theorem randomBytes_keeps {s n} (h : Keeps μ s0 s) : Keeps μ s0 (randomBytes s n).2 := by
  unfold randomBytes
  refine mk2_keeps ?_
  refine drawFree_keeps ?_
  exact h

theorem keyRegs_keeps {s} (h : Keeps μ s0 s) : Keeps μ s0 (keyRegs s) := by
  unfold keyRegs
  extract_lets x0
  clear_value x0
  refine wr_keeps ?_
  exact h

theorem setKeySlot_keeps {s k x} (hw : μ ||| 17179869184 = μ) (h : Keeps μ s0 s) : Keeps μ s0 (setKeySlot s k x) := by
  unfold setKeySlot
  refine keyRegs_keeps ?_
  refine upd_keySlots (sub hw rfl) ?_
  exact h

theorem drawRegionKey_keeps {s k} (hw : μ ||| 17179869184 = μ) (h : Keeps μ s0 s) : Keeps μ s0 (drawRegionKey s k) := by
  unfold drawRegionKey
  extract_lets x0
  have h1 : Keeps μ s0 (x0).2 := by
    unfold x0
    refine randomBytes_keeps ?_
    exact h
  clear_value x0
  refine setKeySlot_keeps (sub hw rfl) ?_
  exact h1

theorem encEnable_keeps {s r v} (hw : μ ||| 17179869184 = μ) (h : Keeps μ s0 s) : Keeps μ s0 (encEnable s r v) := by
  unfold encEnable
  extract_lets x0
  have h1 : Keeps μ s0 x0 := by
    unfold x0
    refine applyPlain_keeps ?_
    exact h
  clear_value x0
  refine ite_intro (P := Keeps μ s0) (fun _ => ?_) (fun _ => ?_)
  · exact h
  · refine ite_intro (P := Keeps μ s0) (fun _ => ?_) (fun _ => ?_)
    · refine configRejected_keeps ?_
      refine applyPlain_keeps ?_
      exact h
    · refine wr_keeps ?_
      refine drawRegionKey_keeps (sub hw rfl) ?_
      exact h1

theorem applyEncCtl_keeps {s r v} (hw : μ ||| 35244501631328 = μ) (h : Keeps μ s0 s) : Keeps μ s0 (applyEncCtl s r v) := by
  unfold applyEncCtl
  refine ite_intro (P := Keeps μ s0) (fun _ => ?_) (fun _ => ?_)
  · refine ite_intro (P := Keeps μ s0) (fun _ => ?_) (fun _ => ?_)
    · exact h
    · refine encDisable_keeps (sub hw rfl) ?_
      exact h
  · refine ite_intro (P := Keeps μ s0) (fun _ => ?_) (fun _ => ?_)
    · refine encEnable_keeps (sub hw rfl) ?_
      exact h
    · refine applyPlain_keeps ?_
      exact h

theorem applyMsixCtrl_keeps {s n v} (h : Keeps μ s0 s) : Keeps μ s0 (applyMsixCtrl s n v) := by
  unfold applyMsixCtrl
  extract_lets x0 x1
  have h2 : Keeps μ s0 x0 := by
    unfold x0
    refine applyPlain_keeps ?_
    exact h
  clear_value x0
  clear_value x1
  refine ite_intro (P := Keeps μ s0) (fun _ => ?_) (fun _ => ?_)
  · refine msixSignal_keeps ?_
    refine wrF_keeps ?_
    exact h2
  · exact h2

theorem applySntCtl_keeps {s v} (h : Keeps μ s0 s) : Keeps μ s0 (applySntCtl s v) := by
  unfold applySntCtl
  refine ite_intro (P := Keeps μ s0) (fun _ => ?_) (fun _ => ?_)
  · refine applyPlain_keeps ?_
    refine raise_keeps ?_
    exact h
  · refine applyPlain_keeps ?_
    exact h

theorem compDisabled_keeps {s} (hw : μ ||| 1125899906842880 = μ) (h : Keeps μ s0 s) : Keeps μ s0 (compDisabled s) := by
  unfold compDisabled
  split
  · rename_i y0 e1
    exact h
  · rename_i y2 y3 e4
    refine foldl_intro (P := Keeps μ s0) ?_ ?_
    · refine upd_comp (sub hw rfl) ?_
      exact h
    · intro x5 x6 h7
      refine sendResult_keeps (sub hw rfl) ?_
      exact h7

theorem applyCompCtl_keeps {s v} (hw : μ ||| 1125899906842880 = μ) (h : Keeps μ s0 s) : Keeps μ s0 (applyCompCtl s v) := by
  unfold applyCompCtl
  extract_lets x0 x1 x2 x3 x4 x5
  clear_value x0
  clear_value x1
  clear_value x2
  have h6 : Keeps μ s0 x3 := by
    unfold x3
    refine ite_intro (P := Keeps μ s0) (fun _ => ?_) (fun _ => ?_)
    · refine raise_keeps ?_
      exact h
    · exact h
  clear_value x3
  clear_value x4
  have h7 : Keeps μ s0 x5 := by
    unfold x5
    refine ite_intro (P := Keeps μ s0) (fun _ => ?_) (fun _ => ?_)
    · exact h6
    · refine compDisabled_keeps (sub hw rfl) ?_
      exact h6
  clear_value x5
  refine ite_intro (P := Keeps μ s0) (fun _ => ?_) (fun _ => ?_)
  · refine raise_keeps ?_
    refine wr_keeps ?_
    exact h7
  · refine wr_keeps ?_
    exact h7

theorem haltCore_keeps {s k copies} (hw : μ ||| 18014398509481984 = μ) (h : Keeps μ s0 s) : Keeps μ s0 (haltCore s k copies) := by
  unfold haltCore
  extract_lets x0 x1
  clear_value x0
  clear_value x1
  refine setCore_keeps (sub hw rfl) ?_
  exact h

theorem lsHalt_keeps {s mask copy} (hw : μ ||| 64281892349866348 = μ) (h : Keeps μ s0 s) : Keeps μ s0 (lsHalt s mask copy) := by
  unfold lsHalt
  refine ite_intro (P := Keeps μ s0) (fun _ => ?_) (fun _ => ?_)
  · exact h
  · extract_lets x0 x1
    have h2 : Keeps μ s0 x0 := by
      unfold x0
      refine ite_intro (P := Keeps μ s0) (fun _ => ?_) (fun _ => ?_)
      · refine raise_keeps ?_
        refine collect_keeps (sub hw rfl) ?_
        exact h
      · exact h
    clear_value x0
    have h3 : Keeps μ s0 x1 := by
      unfold x1
      refine foldl_intro (P := Keeps μ s0) ?_ ?_
      · exact h2
      · intro x4 x5 h6
        refine ite_intro (P := Keeps μ s0) (fun _ => ?_) (fun _ => ?_)
        · refine haltCore_keeps (sub hw rfl) ?_
          exact h6
        · exact h6
    clear_value x1
    refine raise_keeps ?_
    refine lsRegs_keeps ?_
    exact h3

theorem lsResume_keeps {s} (hw : μ ||| 18014407099416832 = μ) (h : Keeps μ s0 s) : Keeps μ s0 (lsResume s) := by
  unfold lsResume
  refine ite_intro (P := Keeps μ s0) (fun _ => ?_) (fun _ => ?_)
  · exact h
  · extract_lets x0
    have h1 : Keeps μ s0 x0 := by
      unfold x0
      refine foldl_intro (P := Keeps μ s0) ?_ ?_
      · exact h
      · intro x2 x3 h4
        extract_lets x5 x6
        clear_value x5
        clear_value x6
        refine ite_intro (P := Keeps μ s0) (fun _ => ?_) (fun _ => ?_)
        · refine setCore_keeps (sub hw rfl) ?_
          exact h4
        · exact h4
    clear_value x0
    refine lsTry_keeps (sub hw rfl) ?_
    refine lsRegs_keeps ?_
    exact h1

theorem applyLsDebug_keeps {s v copy} (hw : μ ||| 64281892349866348 = μ) (h : Keeps μ s0 s) : Keeps μ s0 (applyLsDebug s v copy) := by
  unfold applyLsDebug
  extract_lets x0 x1
  have h2 : Keeps μ s0 x0 := by
    unfold x0
    refine wr_keeps ?_
    exact h
  clear_value x0
  have h3 : Keeps μ s0 x1 := by
    unfold x1
    refine lsHalt_keeps (sub hw rfl) ?_
    exact h2
  clear_value x1
  refine ite_intro (P := Keeps μ s0) (fun _ => ?_) (fun _ => ?_)
  · refine wr_keeps ?_
    refine lsResume_keeps (sub hw rfl) ?_
    exact h3
  · exact h3

theorem applyLsInject_keeps {s v} (hw : μ ||| 18014407099416832 = μ) (h : Keeps μ s0 s) : Keeps μ s0 (applyLsInject s v) := by
  unfold applyLsInject
  refine lsTry_keeps (sub hw rfl) ?_
  refine applyPlain_keeps ?_
  exact h

theorem lanternTest_keeps {s} (hw : μ ||| 9007199254740992 = μ) (h : Keeps μ s0 s) : Keeps μ s0 (lanternTest s) := by
  unfold lanternTest
  refine ite_intro (P := Keeps μ s0) (fun _ => ?_) (fun _ => ?_)
  · exact h
  · extract_lets x0 x1
    have h2 : Keeps μ s0 x0 := by
      unfold x0
      refine lanternsOff_keeps (sub hw rfl) ?_
      refine bump_keeps ?_
      exact h
    clear_value x0
    clear_value x1
    refine wrF_keeps ?_
    refine upd_lantern (sub hw rfl) ?_
    exact h2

Exercise —
Scan the data, and report each line that uses the word "applyMsixCtrl".

Solution below —
theorem applyMsixCtrl_keeps {s n v} (h : Keeps μ s0 s) : Keeps μ s0 (applyMsixCtrl s n v) := by
  unfold applyMsixCtrl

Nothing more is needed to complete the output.